If you're talking post-post-industrial, then it is a different ball-game. A purely optical computer *may* be possible, and resemble nothing more technical than eg a 'crystal ball'. But, reflect light up into the 'south pole', and the globe may come alive with proximity sensors and holographic display...

We're into Clarkian 'indistinguishable from magic' country, yet perhaps less than a century away...

Given nano-tech, such marvels may be 'grown' from a 'seed' in a geode. The bigger, the 'wiser'...

Perhaps such 'crystal balls' may be capable of further growth-- Even from fragments.

Some-where between here, there and infinity, consider the possibility of bio-engineered plants that 'fruit' logic-module 'nuts'. Interconnections just need jewellery-grade metal-working tech. Output via bioluminescent 'nuts'...

Is this wildly off-track ??


----------



## chrispenycate (Apr 17, 2009)

In the late 70s an Ampex tape recorder power supply yielded to entropy, and blew practically all the transport logic. This turned out to be a family of high level TTL chips, no longer manufactured and not available anywhere I (or Ampex) could find them.

So I got the logic diagrams, (all simple gate arrays, inverters, buffers, open collector) and rebuilt the entire logic with discrete components, on the back of 14 pin DIL plugs. The machine was still working two years later, when I lost track (pun intended) of it.

But our point contact transistors will be a lot bigger than the epoxy-encased ones I used then. And lower gain.

Just a minute; I smell a loophole. He says a slide rule is not _electrical_, not _electronic_. I can use relays, and uniselectors. Like a telephone exchange. And gates, or gates, parallel or serial contacts. And all I need is springy iron reeds, and insulated wire for coils. Latching for flip-flop memories.

A trifle heavy, methinks, even with reed relays, and somewhat noisy, and rather impressive power supply - what, a couple of thousand amps at twelve volts? – but buildable with very simple resources if you know in advance what you're trying for. Readouts on those little flipping panels, input probably punch tape; I wonder if it would weigh more than a Babbage engine.

He's not going to accept this, is he?


----------



## AE35Unit (Apr 18, 2009)

Surely such a device is gonna be so big as to unportable without a lorry! I mean Early calculators were bulky but  before transistors such a calculator at its smallest would have been the size of a fridge  or the size of a room at its largest!


----------



## Happy Joe (Apr 18, 2009)

I was once involved with the manufacture of magnetic read relays (both latching and momentary types); take my word for it they are not something that a stone age hunter gatherer society could make in quantity to function reliably.
Stepping relays (Stroger switches) on the other hand would, probably, be do-able (technology, ala 1880s) but again they would be very heavy and have relatively huge power requirements.

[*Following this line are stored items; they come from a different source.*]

-- ==== Sys2Proof/Machine/Types.lean ====
section
/-! DEFINITION. The data the blocks of the part hold, block by block, and the records that leave it. Every type is plain
data. Names follow the manual's own tables; the codes of the enumerations on the wire are in Machine/Layout.lean. -/

namespace Sys2Proof.Machine

/-! ### Enumerations -/

/-- The operating states (R116). -/
inductive OpState where
  | loading
  | config
  | settle
  | ready
  | run
  | stopping
  | safe
deriving DecidableEq, Repr

/-- The run mode (R116). -/
inductive RunMode where
  | road
  | speed
deriving DecidableEq, Repr

/-- Why the part entered STOPPING (R126). -/
inductive StopCause where
  | stopRun
  | fault
  | profileEnd
  | underrunStop
  | orderlyReset
deriving DecidableEq, Repr

/-- The transition causes of a STATE report (R118). -/
inductive StateCause where
  | leaveConfig
  | settled
  | startRun
  | stopRun
  | profileEnd
  | underrunStop
  | orderlyReset
  | fault
  | standstill
  | runReset
  | clearFault
deriving DecidableEq, Repr

/-- The reasons of a full reset (R119). -/
inductive ResetReason where
  | power
  | line
  | request
deriving DecidableEq, Repr

/-- The load outcomes (R185). -/
inductive LoadOutcome where
  | valid
  | blank
  | checkFailed
  | outOfRange
deriving DecidableEq, Repr

/-- The lock states of a station (R62). -/
inductive LockState where
  | idle
  | capture
  | locked
  | slip
  | faulted
deriving DecidableEq, Repr

/-- The causes of a FAULTED station (3.1, Live fields). -/
inductive StationCause where
  | lostSilent
  | lostDisagree
  | lostJump
  | slipTime
  | errorClamp
  | captureFail
  | driveTrip
deriving DecidableEq, Repr

/-- The transition reasons of a STATION report (R62). -/
inductive StationReason where
  | engage
  | startRun
  | recapture
  | captured
  | slipped
  | relocked
  | trimChange
  | fault
  | release
  | runEnd
  | safe
  | runReset
  | clearFault
deriving DecidableEq, Repr

/-- The command of a SYNC entry (1.2). -/
inductive Command where
  | torqueOff
  | follow
deriving DecidableEq, Repr

/-- The outcome of the last judging (3.1, Live fields). -/
inductive Judgement where
  | accepted
  | missed (cause : MissCause)
deriving DecidableEq, Repr

/-- The side of a station (R46). -/
inductive Side where
  | left
  | right
deriving DecidableEq, Repr

/-- The lanes a station uses (R46). -/
inductive LaneUse where
  | a
  | b
  | ab
deriving DecidableEq, Repr

/-- The mounting sense of a station's drive (R46). -/
inductive Direction where
  | normal
  | inverted
deriving DecidableEq, Repr

/-- The five lane outcomes (R6); `malformed` is the manual's SYNTAX. -/
inductive LaneOutcome where
  | valid
  | silent
  | late
  | malformed
  | content
deriving DecidableEq, Repr

/-- The drive states of a station report (1.3). -/
inductive DriveState where
  | ready
  | running
  | tripped
deriving DecidableEq, Repr

/-- The operations of a service item (R13). -/
inductive ServiceOp where
  | read
  | write
deriving DecidableEq, Repr

/-- The results of a service item (R19). -/
inductive ServiceResult where
  | ok
  | refused
  | timeout
  | cancelled
deriving DecidableEq, Repr

/-- The player states (R98). -/
inductive PlayerMode where
  | empty
  | playing
  | held
  | underrun
  | ended
deriving DecidableEq, Repr

/-- Why the player entered ENDED (R109). -/
inductive EndReason where
  | last
  | finish
  | stopped
deriving DecidableEq, Repr

/-- The thirteen fault kinds (7.2). -/
inductive FaultKind where
  | estop
  | linkLost
  | settleFail
  | overspeed
  | windup
  | stationLost
  | stationSlip
  | captureFail
  | driveTrip
  | laneDegraded
  | underrun
  | tolerance
  | windupWarn
deriving DecidableEq, Repr

/-- The reaction level: NONE, 3, 2 or 1 (R138). -/
inductive Reaction where
  | none
  | three
  | two
  | one
deriving DecidableEq, Repr

/-- The lane modes of a counter (R170). -/
inductive LaneMode where
  | a
  | b
  | either
  | weighted
deriving DecidableEq, Repr

/-- The actions of a RELEASE_HOLD, with a code outside the three (R105). -/
inductive HoldAction where
  | goOn
  | again
  | finish
  | other (code : Nat)
deriving DecidableEq, Repr

/-- The status codes of a reply (R202). -/
inductive Status where
  | ok
  | clamped
  | badKind
  | badLength
  | badValue
  | wrongState
  | locked
  | queueFull
  | tableFull
  | notFound
  | notHeld
  | faultPending
  | causePresent
  | profileEmpty
  | duplicatePosition
  | storeFailed
deriving DecidableEq, Repr

/-- The first missing item of an incomplete working set (R184). -/
inductive MissingItem where
  | cell
  | station (n : Station)
deriving DecidableEq, Repr

/-! ### Drive link -/

/-- A service response in a station report (1.3). True is OK, false REFUSED. -/
structure ServiceResponse where
  ok    : Bool
  index : Nat
  value : Int
deriving DecidableEq, Repr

The need for portability is a huge obstacle, as are the primitive/high power requirements.

Enjoy!


----------



## AE35Unit (Apr 18, 2009)

I got it,the perfect solution to a primitive calculator. Just three items needed.
 Note pad, pencil and rubber!


----------



## Ursa major (Apr 18, 2009)

I've an even cheaper solution, AE: a stick to write in the dirt/sand.


But the cheapest would be a finger or a toe.


----------



## Nik (Apr 18, 2009)

Um, before we get toooo far off-topic, here's some weird & wonderful possibilities for 'primitive tech'...

Spark, Bang, Buzz and Other Good Stuff.

And, at a rather obscure link within that site, 
Flame Triode With Gain.

IIRC, a flame may also be used as a loud-speaker !!


----------



## chrispenycate (Apr 18, 2009)

Nik said:


> Um, before we get toooo far off-topic, here's some weird & wonderful possibilities for 'primitive tech'...
> 
> Spark, Bang, Buzz and Other Good Stuff.
> 
> ...


The Ionofane plasma loudspeaker, built (and commercialised) in the sixties was essentially just that; a modulated flame. 

I'd heard of flame rectifiers, but gain? And his astable certainly suggests it's possible. A gas powered amplifier, yippee!


----------



## Nik (Apr 18, 2009)

http://www.qsl.net/k3pd/chap04.pdf

This describes home-brew 'crystal' diodes *and* transistors. It also includes some of the hair-tearing difficulties...


----------



## AE35Unit (Apr 19, 2009)

Ursa major said:


> I've an even cheaper solution, AE: a stick to write in the dirt/sand.
> 
> 
> But the cheapest would be a finger or a toe.



Ah but what would be cheaper,a finger or a toe? Hmmm


----------